To a solution of 4′ (56.0 mg, 77.7 μmol) in CH₃NO₂ was added a large excess of toluene, and the mixture solution was evaporated. This treatment was repeated ten times to afford a brown powder of 5′. Recrystallization from CH₃NO₂/toluene at −30 °C gave brown crystals of complex 5′ (23.9 mg, 40%). ¹H NMR (400 MHz, CD₃NO₂, 25 °C) δ 7.21 (brs, 8H, H₂ and H₃), 6.95 (brs, 2H, H₁), 2.56 (s, 6H, H₆), 2.34 (s, 6H, H₅). ¹³C{¹H} NMR (100.5 MHz, CD₃NO₂, 25 °C) δ 143.0 (s, C₄), 125.8 (s, C₇), 112.1 (s, C₃), 108.1 (s, C₁), 106.4 (s, C₂), 21.9 (s, C₅), 3.39 (s, C₆). Anal. Calcd. For. C₁₈H₂₂P₂F₁₂N₂Pd₂: C, 28.10; H,2.88; N,3.64. Found: C, 26.66; H, 2.79; N, 4.00.

4.6 X-ray crystallography analyses

Crystals were mounted on a CryoLoop (Hampton Research Corp.) with a layer of paraton-N oil and placed in a nitrogen stream at 103(2) or 123(2) K. All measurement were performed on a R-AXIS RAPID II Imaging Plate or a Rigaku Saturn CCD area detector with graphite-monochromated Mo Kα (0.71075 Å) radiation. The structure was solved by direct methods (SIR92 [10] or SHELXS2013 [11]) and refined on F² by full-matrix least-squares methods; using SHELXL2013 [11]. Non-hydrogen atoms were anisotropically refined. H-atoms were included in the refinement on calculated positions riding on their carrier atoms. The function minimized was $[\sum w {(F_{o}^{2} - F_{c}^{2})}^{2}] (w = 1 / [σ^{2} (F_{o}^{2}) + {(a P)}^{2} + b P])$ , where $P = (Max (F_{o}^{2}) + 2 F_{c}^{2}) / 3$ , with $σ^{2} (F_{o}^{2})$ from counting statistics. The functions R₁ and wR₂ were $(\sum ||F_{o}| - |F_{c}||) / \sum |F_{o}| and [{\sum w {(F_{o}^{2} - F_{c}^{2})}^{2} / \sum (w F_{o}^{4})}^{1 / 2}]$ , respectively. The ORTEP-3 program was used to draw the molecules [12].

Crystal data for [Pd₂(furan)₂(CH₃CN)₂][BF₄]₂: C₁₂H₁₄B₂F₈N₂O₂Pd₂, M_r = 604.66, triclinic, space group P $\bar{1}$ (No. 2), a = 7.5299(13) Å, b = 7.8934(14) Å, c = 9.0589(18) Å, α = 62.437(6)°, β = 69.793(5)°, γ = 88.319(5)°, Z = 1, V = 442.39(14) Å³, F(000) = 290, Dc = 2.269 g cm⁻³, μ(Mo Kα) = 21.25 cm⁻¹, T = 123 K, 10,546 reflections collected, 2027 unique (R_int = 0.0818), 128 variables refined with 2027 reflections with I > 2σ(I) to R₁ = 0.0986. CCDC 1042194.

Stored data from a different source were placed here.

-- ==== Sys2Proof/Machine/Windows.lean ====
section
/-! DEFINITION. Peer windows (spec/17, R449 to R465): commit, the near bridge, the far bridge with exclusive
sequences, the posted-write error log and signal mirrors. -/
namespace Sys2Proof.Machine

/-! ## Bridge pastures (R449) -/

/-- The pasture at die `d` is a bridge pasture. -/
def isBridge (d p : Nat) (m : Mod) : Bool :=
  match pastOf d p m with
  | some x => bit x.flags 0
  | none => false

/-- Exclusive-sequence mode: 0 NONE, 1 PASS, 2 SEMAPHORE. -/
def bridgeMode (d p : Nat) (m : Mod) : Nat :=
  match pastOf d p m with
  | some x => if bit x.flags 2 then 2 else if bit x.flags 1 then 1 else 0
  | none => 0

/-! ## Commit (R452) -/

/-- XMODE of a shadow set; 3 acts as 0. -/
def shadowX (d w : Nat) (m : Mod) : Nat :=
  let x := cur F.PWN_WIN_MODE_XMODE d w m
  if x = 3 then 0 else x

/-- The shadow set as an active set. -/
def shadowSet (d w : Nat) (m : Mod) : Win :=
  { off := cur F.PWN_WIN_BASE_OFFSET d w m * 4096, size := cur F.PWN_WIN_BASE_SIZE_LOG2 d w m, remote := cur F.PWN_WIN_REMOTE_REMOTE d w m * 4096
    eid := cur F.PWN_WIN_TARGET_EID d w m, pasture := cur F.PWN_WIN_TARGET_PASTURE d w m, rxctx := cur F.PWN_WIN_TARGET_RXCTX d w m
    strict := curB F.PWN_WIN_MODE_STRICT d w m, swap := cur F.PWN_WIN_MODE_SWAP d w m, xmode := shadowX d w m }

/-- The active set of a window, where it is enabled. -/
def activeWin (d w : Nat) (m : Mod) : Option Win := NMap.find m.trn.win (d * 256 + w)

/-- The PF, 0 or 1, whose BAR4 a window decodes (R44). -/
def winPf (d w : Nat) (m : Mod) : Nat := if bifurcated d m && decide (128 ≤ w) then 1 else 0

/-- The cause that refuses a commit. -/
def commitBad (d w : Nat) (x : Win) (m : Mod) : Option Nat :=
  if x.size < 12 ∨ 40 < x.size ∨ x.off % 2 ^ x.size ≠ 0 ∨ bar4Size d (winPf d w m) m < x.off + 2 ^ x.size then some 1
  else if x.remote % 4096 ≠ 0 then some 2
  else if m.trn.win.any (fun e => e.1 / 256 == d && e.1 % 256 != w && winPf d (e.1 % 256) m == winPf d w m
      && decide (e.2.off < x.off + 2 ^ x.size ∧ x.off < e.2.off + 2 ^ e.2.size)) then some 3
  else if !(isBridge d x.pasture m) || (pastOf d x.pasture m).map Past.fn != some (pfFn (winPf d w m)) then some 4
  else if x.xmode ≠ 0 ∧ x.xmode ≠ bridgeMode d x.pasture m then some 5
  else none

/-- WINDOW_COMMIT: at the cycle boundary the shadow set is checked and copied to the active set. -/
def windowCommit (d w : Nat) (m : Mod) : Mod :=
  if 256 ≤ w then m
  else
    let x := shadowSet d w m
    let ok := fun (on : Bool) (m : Mod) => bumpWrap F.PWN_WIN_STATUS_COMMITS d w (wrB F.PWN_WIN_STATUS_ACTIVE d w on
      (updTrn (fun t => { t with win := NMap.upd t.win (d * 256 + w) (if on then some x else none) }) m))
    if !curB F.PWN_WIN_MODE_ENABLE d w m then ok false m
    else match commitBad d w x m with
      | some c => wr F.PWN_WIN_CMD_ERR_CAUSE d w c (wrB F.PWN_WIN_CMD_COMMIT_ERR d w true m)
      | none => ok true m

/-- A change of the BAR4 size of PF `p` disables every window of it in both sets (R49, R454). -/
def windowsOff (d p : Nat) (m : Mod) : Mod :=
  let n := (List.range 256).foldl (fun m w =>
    if winPf d w m != p then m
    else if (activeWin d w m).isSome || rdB F.PWN_WIN_MODE_ENABLE d w m then
      wrB F.PWN_WIN_STATUS_ACTIVE d w false (force F.PWN_WIN_MODE_ENABLE d w 0 m) else m) m
  updTrn (fun t => { t with win := NMap.keep (fun k => k / 256 != d || winPf d (k % 256) m != p) t.win }) n

/-! ## The posted-write error log (R460) -/

/-- A failed write is logged, and PF vector 2 signalled once until REARM. -/
def pwLog (d w off status detail : Nat) (m : Mod) : Mod :=
  let i := rd F.PWN_PWLOG_IDX_NEXT d 0 m
  let m := wr F.PWN_PWLOG_ADDR_OFFSET d i off (wrB F.PWN_PWLOG_INFO_VALID d i true (wr F.PWN_PWLOG_INFO_WINDOW d i w
    (wr F.PWN_PWLOG_INFO_DETAIL d i detail (wr F.PWN_PWLOG_INFO_STATUS d i status (wr F.PWN_PWLOG_WHEN_WHEN d i (now d m) m)))))
  let m := wr F.PWN_PWLOG_IDX_NEXT d 0 ((i + 1) % 64) (bump F.PWN_PWLOG_IDX_TOTAL d 0 m)
  if NMap.get false m.trn.pwSig d then m
  else msix d (pfFn (winPf d w m)) 2 (updTrn (fun t => { t with pwSig := NMap.set false t.pwSig d true }) m)

/-- A write through window `w` has failed: it is logged, and in a strict window the next read hears of it (R458, R459). -/
def writeFailed (d w off : Nat) (strict : Bool) (status detail : Nat) (m : Mod) : Mod :=
  let m := pwLog d w off status detail m
  if strict then wrB F.PWN_WIN_STATUS_STRICT_ERR d w true (updTrn (fun t => { t with strict := NMap.set false t.strict (d * 256 + w) true }) m)
  else m

/-- PWLOG_REARM. -/
def pwRearm (d : Nat) (m : Mod) : Mod := updTrn (fun t => { t with pwSig := NMap.set false t.pwSig d false }) m

/-! ## The near bridge (R455 to R459) -/

/-- Byte lanes (R457): groups of `n` bytes reversed. -/
def lanes : Nat → Nat → Bytes → Bytes
  | 0, _, b => b
  | k + 1, n, b => if b.isEmpty then [] else (b.take n).reverse ++ lanes k n (b.drop n)

/-- Arrange data for SWAP. -/
def arrange (swap : Nat) (b : Bytes) : Bytes := if swap = 0 then b else lanes (b.length + 1) (2 ^ swap) b

/-- The bridge of the die is absent (R502). -/
def bridgeFenced (d : Nat) (m : Mod) : Bool := [UnitSt.fenced, UnitSt.unusable].contains (unitState d 25 m)

/-- The window that holds a range of the BAR4 of PF `pf` wholly; none where the bridge is absent or the die does not
serve. -/
def decodeBar4 (d pf off len : Nat) (m : Mod) : Option (Nat × Win) :=
  if bridgeFenced d m || !dieActive d m then none
  else
    (m.trn.win.find? (fun e => e.1 / 256 == d && winPf d (e.1 % 256) m == pf
        && decide (e.2.off ≤ off ∧ off + len ≤ e.2.off + 2 ^ e.2.size))).map
      (fun e => (e.1 % 256, e.2))

/-- A BAR4 request as a message of the PF's conduit. -/
def bar4Msg (b : Bar4) : Msg :=
  let addr := b.set.remote + (b.off - b.set.off)
  let own := Owner.bar4 b.win b.id b.off (b.kind == 0)
  if b.kind = 0 then
    { Msg.blank with op := Op.put, len := b.len, addr := addr, hdr := rmaHdr addr b.set.rxctx 0 0, held := some (arrange b.set.swap b.data), owner := own }
  else if b.kind = 1 then
    { Msg.blank with op := Op.getReq, len := b.len, addr := addr, hdr := rmaHdr addr b.set.rxctx 0 0, held := some (zeros b.len), owner := own, wait := 1 }
  else
    let n := if b.op = 2 then b.data.length / 2 else b.data.length
    let x := arrange b.set.swap (b.data.take n)
    let y := arrange b.set.swap (b.data.drop n)
    let code := if n = 4 then 0 else if n = 8 then 1 else 2
    { Msg.blank with op := Op.atomic, addr := addr
                     hdr := rmaHdr addr b.set.rxctx (4 * b.op + 32 * code) 0 ++ (if b.op = 3 then zeros 16 ++ padTo 16 x else padTo 16 x ++ padTo 16 y)
                     owner := own, wait := 2 }

/-- An earlier write through the same window has no result yet; or, for an AtomicOp, another one of the endpoint is
outstanding (R458, R462). -/
def bar4Waits (b : Bar4) (m : Mod) : Bool :=
  (b.kind != 0 && b.set.strict
    && (m.trn.bar4.takeWhile (fun x => !(x.die == b.die && x.id == b.id))).any (fun x => x.die == b.die && x.win == b.win && x.kind == 0))
  || (b.kind == 2 && m.trn.bar4.any (fun x => x.die == b.die && x.kind == 2 && x.sent))

/-- A request of the bridge ends for the host. -/
def bar4End (b : Bar4) (m : Mod) : Mod :=
  wr F.PWN_WIN_STATUS_INFLIGHT b.die b.win (rd F.PWN_WIN_STATUS_INFLIGHT b.die b.win m - 1)
    (updTrn (fun t => { t with bar4 := t.bar4.filter (fun x => !(x.die == b.die && x.id == b.id)) }) m)

/-- A completion for the host. -/
def bar4Reply (d id status : Nat) (data : Bytes) (m : Mod) : Mod := emit (.bar4Cpl d id status data) m

/-- A waiting request is sent, or ends with Completer Abort after a failed strict write. -/
def bar4Try (b : Bar4) (m : Mod) : Mod :=
  if bar4Waits b m then m
  else if b.kind ≠ 0 ∧ b.set.strict ∧ NMap.get false m.trn.strict (b.die * 256 + b.win) then
    bar4Reply b.die b.id 4 [] (bar4End b (updTrn (fun t => { t with strict := NMap.set false t.strict (b.die * 256 + b.win) false }) m))
  else
    match unicastOf b.die (pfFn (winPf b.die b.win m)) b.set.eid b.set.pasture m with
    | some cn =>
      let m := (addMsg b.die cn (bar4Msg b) m).2
      updTrn (fun t => { t with bar4 := t.bar4.map (fun x => if x.die = b.die ∧ x.id = b.id then { x with sent := true, time := now b.die m } else x) }) m
    | none => if b.kind = 0 then writeFailed b.die b.win b.off b.set.strict St.conduitClosed 0 (bar4End b m) else bar4Reply b.die b.id 4 [] (bar4End b m)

Crystal data for [Pd₂(toluene)₂(CH₃CN)₂][BF₄]₂: C₁₈H₂₂B₂F₈N₂Pd₂, M_r = 652.79, triclinic, space group P $\bar{1}$ (No. 2), a = 7.0269(4) Å, b = 7.6162(5) Å, c = 11.5979(7) Å, α = 76.4805(12)°, β = 72.4127(14)°, γ = 73.3492(14)°, Z = 1, V = 559.47(6) Å³, F(000) = 318, Dc = 1.937 g cm⁻³, μ(Mo Kα) = 16.82 cm⁻¹, T = 123 K, 12,864 reflections collected, 2541 unique (R_int = 0.0461), 145 variables refined with 2541 reflections with I > 2σ(I) to R₁ = 0.0702. CCDC 1042195.

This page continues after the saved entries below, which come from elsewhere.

-- ==== Sys2Proof/Machine/Arrive.lean ====
section
/-! DEFINITION. Reliable transport, the receiving side (spec/09): the checks of R251, conduit matching (R247),
the pen (R252), the receive rule (R253), trackers (R258, R259) and acknowledgements (R250, R255). -/
namespace Sys2Proof.Machine

/-! ## The packet (R249, R251 step 1) -/

/-- Length of an operation header (R307, R329, R348). -/
def opHdrLen (t : Th) : Nat :=
  if t.timed then 0
  else if [Op.ack, Op.close, Op.trkReq].contains t.op then 0
  else if t.op = Op.atomic then 56 else 24

/-- OP is known. -/
def opKnown (op : Nat) : Bool :=
  decide (1 ≤ op ∧ op ≤ 5) || decide (0x10 ≤ op ∧ op ≤ 0x12) || decide (0x20 ≤ op ∧ op ≤ 0x23) || decide (0x40 ≤ op ∧ op ≤ 0x42)

/-- Bytes after the headers that are not a trailer. -/
def restOf (b : Bytes) : Bytes :=
  if (Th.of b).enc then (b.drop 64).take (b.length - 88) else b.drop 64

/-- Step 1 as far as clear text shows it. -/
def formatOk (b : Bytes) : Bool :=
  let t := Th.of b
  let excess := opHdrLen t + (if t.enc then 24 else 0)
  let pay := b.length - 64 - excess
  let isAck := t.op == Op.ack
  Hdr.proto b == 1 && Hdr.length b == b.length && decide (64 + excess ≤ b.length) && opKnown t.op
    && decide (t.flags < 64) && zeroAt b 27 1 && zeroAt b 31 1 && zeroAt b 35 1 && zeroAt b 54 2
    && (t.timed || t.deadline == 0)
    && (if isAck then decide (t.len < 2 ^ 30 ∧ t.trk < 8192) && pay == 0 && !t.last && !t.tracked
        else decide (t.trk < 4096) && decide (t.off + (if carries t.op then pay else 0) ≤ t.len)
          && (carries t.op || pay == 0) && (!t.timed || t.op == Op.put)
          && !(t.op == Op.eager && decide (16384 < t.len)) && !(t.op == Op.atomicRsp && pay != 16))

/-- Step 1 of the operation header's reserved fields. `bridge`: the pasture is a bridge pasture, whose ATOMICs may
swap (R461). -/
def opHdrOk (t : Th) (r : Bytes) (bridge : Bool) : Bool :=
  if t.timed || opHdrLen t = 0 then true
  else if t.op = Op.put || t.op = Op.getReq || t.op = Op.atomic then
    decide (rdLE r 8 2 < 4096) && decide (Rma.flags r < 128) && zeroAt r 11 5
      && ((t.op == Op.put && Rma.hasImm r) || Rma.imm r == 0)
      && !(t.op == Op.atomic && (decide ((if bridge then 3 else 2) < Rma.aop r) || decide (16 < Rma.asize r)))
  else if t.op = Op.getRsp || t.op = Op.atomicRsp then zeroAt r 0 10 && zeroAt r 13 3
  else if t.op = Op.eager || t.op = Op.rts then
    decide (rdLE r 8 2 < 4096) && decide (rdLE r 10 2 < 4096) && zeroAt r 12 4
      && (t.op == Op.rts || (zeroAt r 10 2 && zeroAt r 16 8))
  else if t.op = Op.fin then zeroAt r 0 8 && decide (rdLE r 8 2 < 4096) && zeroAt r 10 2 && zeroAt r 18 2
  else decide (rdLE r 8 2 < 4096) && (t.op != Op.lockReq || decide (Lk.code r < 3))
    && (t.op != Op.lockProbe || (Lk.code r == 0 && Lk.arg r == 0)) && (t.op == Op.lockGrant || Lk.word r == 0)

/-! ## Authentication (R263, R264) -/

/-- Step 3: the packet with its text in clear, headers and trailer as they came; none: it fails. -/
def openPacket (d : Nat) (b : Bytes) (m : Mod) : Option Bytes :=
  let t := Th.of b
  match pkey d (Hdr.pasture b) m, t.enc with
  | none, false => some b
  | none, true => none
  | some _, false => none
  | some k, true =>
    let key := if t.phase == (k.gen % 2 == 1) then some k.key else k.old
    match key with
    | none => none
    | some key =>
      let n := b.length
      (Config.gcmOpen key (gcmIv (Hdr.src b) (rdLE b (n - 24) 8)) (gcmAad b) (restOf b) (b.drop (n - 16))).map
        (fun p => b.take 64 ++ padTo (n - 88) p ++ b.drop (n - 24))

/-- A packet fails step 3: at most one event in a frame. -/
def authFail (d : Nat) (b : Bytes) (m : Mod) : Mod :=
  let m := bump F.CND_CNT0_AUTH_FAIL d 0 m
  let fr := now d m / 1048576 + 1
  if NMap.get 0 m.trn.auth d = fr then m
  else event d 0 0x0042 0 (leBytes 2 (Hdr.pasture b) ++ zeros 2 ++ leBytes 3 (Hdr.src b)) (updTrn (fun t => { t with auth := NMap.put t.auth d fr }) m)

Crystal data for [Pd₂(toluene)₂(CH₃CN)₂][PF₆]₂: C₁₈H₂₂F₁₂N₂P₂Pd₂, M_r =769.11, triclinic, space group P $\bar{1}$ (No. 2), a = 7.9072(5) Å, b = 8.8810(6) Å, c = 9.7005(7) Å, α = 111.8489(19)°, β = 94.193(2)°, γ = 109.4019(17)°, Z = 1, V = 581.11(7) Å³, F(000) = 374, Dc = 2.198 g cm⁻³, μ(Mo Kα) = 17.94 cm⁻¹, T = 103 K, 5697 reflections collected, 2645 unique (R_int = 0.0335), 165 variables refined with 2645 reflections with I > 2σ(I) to R₁ = 0.0353. CCDC 1042196.

Acknowledgment

This work was supported by Ministry of Education, Science, Sports, and Technology (MEXT) Japan, the Japan Society for the Promotion of Science (JSPS), and Institute for Molecular Science.

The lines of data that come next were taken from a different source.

-- ==== Sys2Proof/Machine/RegView.lean ====
section
/-! DEFINITION. What a register reads: fields that are computed from the unit's own state, and all others as last
written or set by hardware (R9, R11). -/
namespace Sys2Proof.Machine

/-- The record that a unit's FLT_UREC registers show: its latest. -/
def unitRec (d u : Nat) (m : Mod) : Option FaultRec := m.flt.log.find? (fun r => r.die == d && r.unit == u)

/-- One number of it; 0 where the unit has had none. -/
def unitRecVal (d u : Nat) (f : FaultRec → Nat) (m : Mod) : Nat := ((unitRec d u m).map f).getD 0

/-- The units of a die that have an open record. -/
def openUnits (d : Nat) (m : Mod) : Nat := ((List.range 28).map (fun u => if (openRec d u m).isSome then 2 ^ u else 0)).sum

/-- A calendar's slot as CAL_SLOT shows it: OWNED and RES, or 0 where it is free (R217). -/
def slotShown (c : Option Cal) (i : Nat) : Nat := (c.bind (fun c => (NMap.find c.slots i).map (0x8000 + ·))).getD 0

/-- Accesses checked under rules older than the last change of an access-control rule (R445): at least 1 while a change
waits for its boundary. -/
def fencePending (d : Nat) (m : Mod) : Nat :=
  let waits := m.live.any (fun e => keyDie e.1 == d
    && [F.ACP_DEFAULT_PERM.reg, F.ACP_RPERM_PERM.reg, F.ACP_RATTR_ST.reg, F.ACP_RCTL_LOCK.reg].contains (keyReg e.1))
  let open_ := ((xlt d m).older.filter (fun n => m.trn.seqs.any (fun s => s.num == n && s.die == d))).length
  if waits then max 1 open_ else open_

/-- A field has a LIVE write that waits for its boundary. -/
def waitsLive (F : Fld) (d i : Nat) (m : Mod) : Bool := (NMap.find m.live (F.key d i)).isSome

/-- Command bits that read 0 (the tables of the LNK, MTC, XLT, PWN and FLT blocks). -/
def reads0 : List Fld :=
  [ F.LNK_PORT_CTRL_FLUSH, F.MTC_DCTL_RESUME, F.MTC_BIND_CMD_GO, F.XLT_INV_CMD_GO, F.XLT_LOCK_CMD_GO
  , F.PWN_PWLOG_IDX_REARM, F.PWN_WIN_CMD_COMMIT, F.FLT_UREC_CLR_CLEAR ]

/-- Whether a field is one of a list. -/
def Fld.among (F : Fld) (l : List Fld) : Bool := l.any (fun G => G.reg == F.reg && G.lo == F.lo)

/-- The GEN, HIF, ETL, RTE and CAL fields that are computed, with their values in element `i` of die `d`; a PF sees its own
link and timeout (R43, R44). -/
def viewA (d f i : Nat) (m : Mod) : List (Fld × Nat) :=
  let tags := fun p => (tagsWhere d p m).length
  let pass := NMap.get 0 (tabs d m).pass i
  let pc := 32 * d + i
  [ (F.GEN_ID_HERE_DIE, d)
  , (F.GEN_CONFIG_ORDER, orderOf m)
  , (F.GEN_CONFIG_FUSED_MASK, m.conf.mask)
  , (F.GEN_DIE_STATE_DIE0, dieShown 0 d m)
  , (F.GEN_DIE_STATE_DIE1, dieShown 1 d m)
  , (F.GEN_DIE_STATE_DIE2, dieShown 2 d m)
  , (F.GEN_DIE_STATE_DIE3, dieShown 3 d m)
  , (F.HIF_STATUS_BIFURCATED, b2n (bifurcated d m))
  , (F.HIF_STATUS_LINK_UP, rd F.HIF_STATUS_LINK_UP d (pfOf d f m) m)
  , (F.HIF_LINK_STATUS_L0P, rd F.HIF_LINK_STATUS_L0P d (pfOf d f m) m)
  , (F.HIF_LINK_STATUS_WIDTH, rd F.HIF_LINK_STATUS_WIDTH d (pfOf d f m) m)
  , (F.HIF_LINK_STATUS_SPEED, rd F.HIF_LINK_STATUS_SPEED d (pfOf d f m) m)
  , (F.HIF_CPL_TIMEOUT_TIMEOUT_US, cplTimeout d (pfOf d f m) m)
  , (F.HIF_TAG_STATUS_QUARANTINED, tags (fun t g => decide (t < 0x300) && g.quar))
  , (F.HIF_TAG_STATUS_INBOUND_IN_USE, tags (fun t _ => decide (0x300 ≤ t)))
  , (F.HIF_TAG_STATUS_GENERAL_IN_USE, tags (fun t g => decide (t < 0x300) && !g.quar))
  , (F.HIF_FN_TAGS_IN_USE, tagsHeld d i m)
  , (F.ETL_PORT_MEAS_SOURCE, b2n (m.tm.src == some pc))
  , (F.AZX_STATUS_STALLED, b2n (stalled d i m))
  , (F.ETL_NOW_NS_NS, now d m)
  , (F.RTE_PASS_LO_MEMBERS, pass % 2 ^ 64)
  , (F.RTE_PASS_HI_MEMBERS, pass >>> 64)
  , (F.RTE_PORT_FLITS_FLITS_OUT, NMap.get 0 m.ctr (d * 1024 + 12 * i))
  , (F.RTE_PORT_PKTS_PKTS_OUT, NMap.get 0 m.ctr (d * 1024 + 12 * i + 1))
  , (F.RTE_PORT_STALL_STALL_CYCLES, NMap.get 0 m.ctr (d * 1024 + 12 * i + 2))
  , (F.RTE_PORT_DEPTH_REQ, backlog pc 0 m)
  , (F.RTE_PORT_DEPTH_RSP, backlog pc 1 m)
  , (F.RTE_PORT_DEPTH_TIM, backlog pc 2 m)
  , (F.RTE_PORT_DEPTH_BYP, backlog pc 3 m)
  , (F.CAL_RES_VIEW0_POSTS, (resRun d i m).posts.length)
  , (F.CAL_RES_VIEW0_ROLE, ((resEnt d i m).map (fun e => e.role % 8)).getD 0)
  , (F.CAL_RES_VIEW1_LAST_RELEASE, (resRun d i m).lastRelease)
  , (F.CAL_RES_VIEW2_TOK_LAST, (resRun d i m).tok)
  , (F.CAL_PORT_STATE_CAP_SHADOW, ((NMap.find (tabs d m).calS pc).map Cal.cap).getD 0)
  , (F.CAL_PORT_STATE_CAP_ACTIVE, ((NMap.find (tabs d m).calA pc).map Cal.cap).getD 0)
  , (F.CAL_PORT_STATE_OWNED, ((NMap.find (tabs d m).calA pc).map (fun c => c.slots.length)).getD 0) ]

/-- CAL_SLOT: two slots of a copy of a port's calendar. -/
def viewSlot (d i : Nat) (m : Mod) : List (Fld × Nat) :=
  let pc := 32 * d + i / 4096
  let c := if i / 2048 % 2 = 0 then NMap.find (tabs d m).calA pc else NMap.find (tabs d m).calS pc
  [ (F.CAL_SLOT_SLOT_ODD, slotShown c (2 * (i % 2048) + 1)), (F.CAL_SLOT_SLOT_EVEN, slotShown c (2 * (i % 2048))) ]

/-- Computed fields of the WQU, RDU, XLT, ACP, TLY and SEC blocks. -/
def viewB (fz : Fuse) (d i : Nat) (m : Mod) : List (Fld × Nat) :=
  [ (F.RDU_DRAW_OUT_DRAW, rduDraw (cur F.RDU_DRAW_SEED_SEED d 0 m) (cur F.RDU_DRAW_ARG_INSTANCE d 0 m) (cur F.RDU_DRAW_ARG_INDEX d 0 m))
  , (F.XLT_INV_CMD_BUSY, b2n (rdB F.XLT_INV_CMD_BUSY d i m || waitsLive F.XLT_INV_CMD_GO d i m))
  , (F.XLT_LOCK_CMD_BUSY, b2n (waitsLive F.XLT_LOCK_CMD_GO d i m))
  , (F.XLT_CTX_CFG_DRAINING, b2n (rdB F.XLT_CTX_CFG_DRAINING d i m || (curB F.XLT_CTX_CFG_ENABLE d i m && !rdB F.XLT_CTX_CFG_ENABLE d i m)))
  , (F.ACP_FENCE_PENDING, fencePending d m)
  , (F.TLY_UNIT_E_ENERGY, NMap.get 0 m.tly.energy (lk d i))
  , (F.SEC_STATUS_ZERO_FAIL, b2n m.sec.zeroFail)
  , (F.SEC_STATUS_ZEROISED, b2n m.sec.zeroised)
  , (F.SEC_STATUS_KEY0_REVOKED, b2n fz.revoked0)
  , (F.SEC_STATUS_SLOT, m.sec.slot)
  , (F.SEC_STATUS_KEY_ID, m.sec.keyId)
  , (F.SEC_STATUS_DEBUG, m.sec.debug)
  , (F.SEC_STATUS_LIFECYCLE, m.sec.lifecycle)
  , (F.SEC_SVN_FW_VERSION, m.sec.fwVer)
  , (F.SEC_SVN_FSVN, fz.fsvn)
  , (F.SEC_SVN_SVN, m.sec.svn)
  , (F.SEC_IDE_SECURE, ((List.range 4).map (fun n => if NMap.get false m.sec.ide (d * 8 + 4 * i + n) then 2 ^ n else 0)).sum)
  , (F.SEC_DEBUG_SESSIONS, m.sec.sessions.length)
  , (F.SEC_DEBUG_FAILS, m.sec.fails) ]

/-- Computed fields of the FLT block: unit `i`'s record, and in FLT_REACT unit and source. -/
def viewFlt (d i : Nat) (m : Mod) : List (Fld × Nat) :=
  let v := fun f => unitRecVal d i f m
  let sev := severity (i % 32) 0
  [ (F.FLT_STATUS_OPEN, openUnits d m)
  , (F.FLT_UREC_INFO_SEQ, v FaultRec.seq)
  , (F.FLT_UREC_INFO_OPEN, v (fun r => b2n r.isOpen))
  , (F.FLT_UREC_INFO_PERSISTS, v (fun r => b2n (r.pers != 0)))
  , (F.FLT_UREC_INFO_SEVERITY, v FaultRec.sev)
  , (F.FLT_UREC_INFO_REACTED, v FaultRec.reacted)
  , (F.FLT_UREC_INFO_SOURCE, v FaultRec.src)
  , (F.FLT_UREC_INFO_MERGES, v FaultRec.merges)
  , (F.FLT_UREC_CAUSE_CAUSE, v FaultRec.cause)
  , (F.FLT_UREC_FIRST_FIRST, v FaultRec.first)
  , (F.FLT_UREC_LAST_LAST, v FaultRec.last)
  , (F.FLT_UREC_ADDR_ADDR, v FaultRec.addr)
  , (F.FLT_UREC_DETAIL_DETAIL, v FaultRec.detail)
  , (F.FLT_UREC_FN_FN_VALID, v (fun r => b2n r.fn.isSome))
  , (F.FLT_UREC_FN_FN, v (fun r => r.fn.getD 0))
  , (F.FLT_REACT_SEVERITY, sev)
  , (F.FLT_REACT_REACT, Nat.lor (Nat.xor (rd F.FLT_REACT_REACT d i m) (reactDefault sev)) (reactFloor sev) % 64) ]

/-- Computed fields of the counter pages of function `f`: element `i` is a counter, or the function. -/
def viewCnt (d f i : Nat) (m : Mod) : List (Fld × Nat) :=
  [ (F.CNT_WRAP_SUM_GROUPS, wrapGroups d m)
  , (F.CNT_PAGE_STATUS_EPOCH, NMap.get 0 m.ctrEpoch d)
  , (F.CNT_PAGE_STATUS_ALLOWED, ctrAllowed d f m)
  , (F.CNT_CTR_WRAPPED, ctrSeen d f i m >>> 63)
  , (F.CNT_CTR_COUNT, ctrSeen d f i m % 2 ^ 48) ]

/-- Tokens of a group in bytes, as WQU_QSTATE shows them in [63:32] of its TAIL and FETCH fields. -/
def viewGroup (d i : Nat) (m : Mod) : List (Fld × Nat) :=
  if i / 65536 = 2 then
    let t := tokensNow d (i % 65536) m / 65536
    [(F.WQU_QSTATE_TAIL, t >>> 16), (F.WQU_QSTATE_FETCH, t % 65536)]
  else []

/-- The computed fields of the block that a field's register lies in. -/
def views (fz : Fuse) (G : Fld) (d f i : Nat) (m : Mod) : List (Fld × Nat) :=
  match G.reg / 0x100000 with
  | 0x00 | 0x01 | 0x03 | 0x06 => viewA d f i m
  | 0x08 => if G.reg = F.CAL_SLOT_SLOT_EVEN.reg then viewSlot d i m else viewA d f i m
  | 0x0A => viewGroup d i m
  | 0x0F | 0x10 | 0x11 | 0x13 | 0x16 => viewB fz d i m
  | 0x14 => viewFlt d i m
  | 0x17 => viewCnt d f i m
  | _ => []

/-- What a read of a field of element `i` returns to function `f` (R9, R11). -/
def view (fz : Fuse) (F : Fld) (d f i : Nat) (m : Mod) : Nat :=
  if F.among reads0 then 0
  else match (views fz F d f i m).find? (fun x => x.1.reg == F.reg && x.1.lo == F.lo) with
    | some x => x.2 % 2 ^ F.w
    | none => rd F d i m

/-- The whole register. -/
def regValue (fz : Fuse) (r : Reg) (d f i : Nat) (m : Mod) : Nat := (r.flds.map (fun F => view fz F d f i m <<< F.lo)).sum

end Sys2Proof.Machine
end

Appendix A Supplementary data

CCDC 1042194–1042196 contain the supplementary crystallographic data for 4, 5, and 5′. Data can be obtained free of charge from The Cambridge Crystallographic Data Centre via www.ccdc.cam.ac.uk/data_request/cif.